Area under the curve part I. (4.1 p. 142)

Area under the curve, Part I. (4.1, p. 142) What percent of a standard normal distribution \(N(\mu=0, \sigma=1)\) is found in each region? Be sure to draw a graph.

  1. \(Z < -1.35\)
scales::percent(pnorm(-1.35), accuracy = 0.01)
## [1] "8.85%"
normalPlot(mean=0, sd = 1, bounds = c(-1.35, Inf), tails = TRUE)

  1. \(Z > 1.48\)
scales::percent(1-pnorm(1.48), accuracy = 0.01)
## [1] "6.94%"
normalPlot(mean=0, sd = 1, bounds = c(1.48, Inf), tails = FALSE)

  1. \(-0.4 < Z < 1.5\)
higher = pnorm(1.5)
lower = pnorm(-0.4)

scales::percent(higher-lower, accuracy = 0.01)
## [1] "58.86%"
normalPlot(mean=0, sd = 1, bounds = c(-0.4, 1.5), tails = FALSE)

  1. \(|Z| > 2\)
higher = 1-pnorm(2)
lower = pnorm(-2)

scales::percent(higher+lower, accuracy = 0.01)
## [1] "4.55%"
normalPlot(mean=0, sd = 1, bounds = c(-2, 2), tails = TRUE)

Triathlon times, Part I

Triathlon times, Part I (4.4, p. 142) In triathlons, it is common for racers to be placed into age and gender groups. Friends Leo and Mary both completed the Hermosa Beach Triathlon, where Leo competed in the Men, Ages 30 - 34 group while Mary competed in the Women, Ages 25 - 29 group.
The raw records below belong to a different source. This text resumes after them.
-- ==== Sys2Proof/Machine/Dispatch.lean ====
section
/-! DEFINITION. One arm for each command: a direct call of its meaning. -/

namespace Sys2Proof.Machine

def exec (i : Instr) (s : State) : Host.Outcome State Fault Refusal :=
  match i with
  | .powerOnReset => Sys2Proof.Machine.execPowerOnReset s
  | .pinReset => Sys2Proof.Machine.execPinReset s
  | .fetch clocked => Sys2Proof.Machine.execFetch clocked s
  | .responseReady => Sys2Proof.Machine.execResponseReady s
  | .malformedCommand why => Sys2Proof.Machine.execMalformedCommand why s
  | .emptyTransaction => Sys2Proof.Machine.execEmptyTransaction s
  | .status => Sys2Proof.Machine.execStatus s
  | .readConditions first count => Sys2Proof.Machine.execReadConditions first count s
  | .clearLatch kind subject => Sys2Proof.Machine.execClearLatch kind subject s
  | .setReaction kind reaction scope filter extension => Sys2Proof.Machine.execSetReaction kind reaction scope filter extension s
  | .setParameter id value => Sys2Proof.Machine.execSetParameter id value s
  | .getParameter id => Sys2Proof.Machine.execGetParameter id s
  | .loadPlanEntry id start width mask => Sys2Proof.Machine.execLoadPlanEntry id start width mask s
  | .deletePlanEntry id => Sys2Proof.Machine.execDeletePlanEntry id s
  | .setSpan radio base limit => Sys2Proof.Machine.execSetSpan radio base limit s
  | .setKeepClear base limit => Sys2Proof.Machine.execSetKeepClear base limit s
  | .loadOwn index flag bss => Sys2Proof.Machine.execLoadOwn index flag bss s
  | .loadSignature index enable mask expected action => Sys2Proof.Machine.execLoadSignature index enable mask expected action s
  | .readCells first count => Sys2Proof.Machine.execReadCells first count s
  | .readTracker => Sys2Proof.Machine.execReadTracker s
  | .readNeighbours first count => Sys2Proof.Machine.execReadNeighbours first count s
  | .clearNeighbours => Sys2Proof.Machine.execClearNeighbours s
  | .readRadio radio clear => Sys2Proof.Machine.execReadRadio radio clear s
  | .readCosts radio => Sys2Proof.Machine.execReadCosts radio s
  | .move radio entry => Sys2Proof.Machine.execMove radio entry s
  | .withdraw radio => Sys2Proof.Machine.execWithdraw radio s
  | .restore radio => Sys2Proof.Machine.execRestore radio s
  | .run => Sys2Proof.Machine.execRun s
  | .setup => Sys2Proof.Machine.execSetup s
  | .softReset => Sys2Proof.Machine.execSoftReset s
  | .hello r version bands width => Sys2Proof.Machine.execHello r version bands width s
  | .keepalive r => Sys2Proof.Machine.execKeepalive r s
  | .samples r first levels => Sys2Proof.Machine.execSamples r first levels s
  | .heard r summary => Sys2Proof.Machine.execHeard r summary s
  | .windowRequest r ask => Sys2Proof.Machine.execWindowRequest r ask s
  | .release r id => Sys2Proof.Machine.execRelease r id s
  | .tuned r start width => Sys2Proof.Machine.execTuned r start width s
  | .moved r id => Sys2Proof.Machine.execMoved r id s
  | .decline r id reason => Sys2Proof.Machine.execDecline r id reason s
  | .messageDiscarded r why => Sys2Proof.Machine.execMessageDiscarded r why s
  | .messageAbandoned r why => Sys2Proof.Machine.execMessageAbandoned r why s
  | .reqAssertion r => Sys2Proof.Machine.execReqAssertion r s
  | .reqRelease r => Sys2Proof.Machine.execReqRelease r s
  | .transmitStart r => Sys2Proof.Machine.execTransmitStart r s
  | .mark r => Sys2Proof.Machine.execMark r s
  | .linkLoss r => Sys2Proof.Machine.execLinkLoss r s
  | .streamLapse r => Sys2Proof.Machine.execStreamLapse r s
  | .anchorExpiry => Sys2Proof.Machine.execAnchorExpiry s
  | .onsetCheck => Sys2Proof.Machine.execOnsetCheck s
  | .neighbourSweep => Sys2Proof.Machine.execNeighbourSweep s
  | .filterTimerExpiry key => Sys2Proof.Machine.execFilterTimerExpiry key s
  | .extensionTimerExpiry key => Sys2Proof.Machine.execExtensionTimerExpiry key s
  | .reviewTimerExpiry air => Sys2Proof.Machine.execReviewTimerExpiry air s
  | .waitLimitExpiry r id => Sys2Proof.Machine.execWaitLimitExpiry r id s
  | .grantStart air => Sys2Proof.Machine.execGrantStart air s
  | .grantExpiry r id => Sys2Proof.Machine.execGrantExpiry r id s
  | .lastEndedExpiry r => Sys2Proof.Machine.execLastEndedExpiry r s
  | .holdEnd air => Sys2Proof.Machine.execHoldEnd air s
  | .directiveLapse r => Sys2Proof.Machine.execDirectiveLapse r s
  | .declineHoldExpiry r => Sys2Proof.Machine.execDeclineHoldExpiry r s
  | .syncByte r => Sys2Proof.Machine.execSyncByte r s

end Sys2Proof.Machine
end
Leo completed the race in 1:22:28 (4948 seconds), while Mary completed the race in 1:31:53 (5513 seconds). Obviously Leo finished faster, but they are curious about how they did within their respective groups. Can you help them? Here is some information on the performance of their groups:

Remember: a better performance corresponds to a faster finish.

(a) Write down the short-hand for these two normal distributions. For Men (Leo’s Group): N(µ = 4313, σ = 583) For Women (Mary’s Group): N(µ = 5261, σ = 807)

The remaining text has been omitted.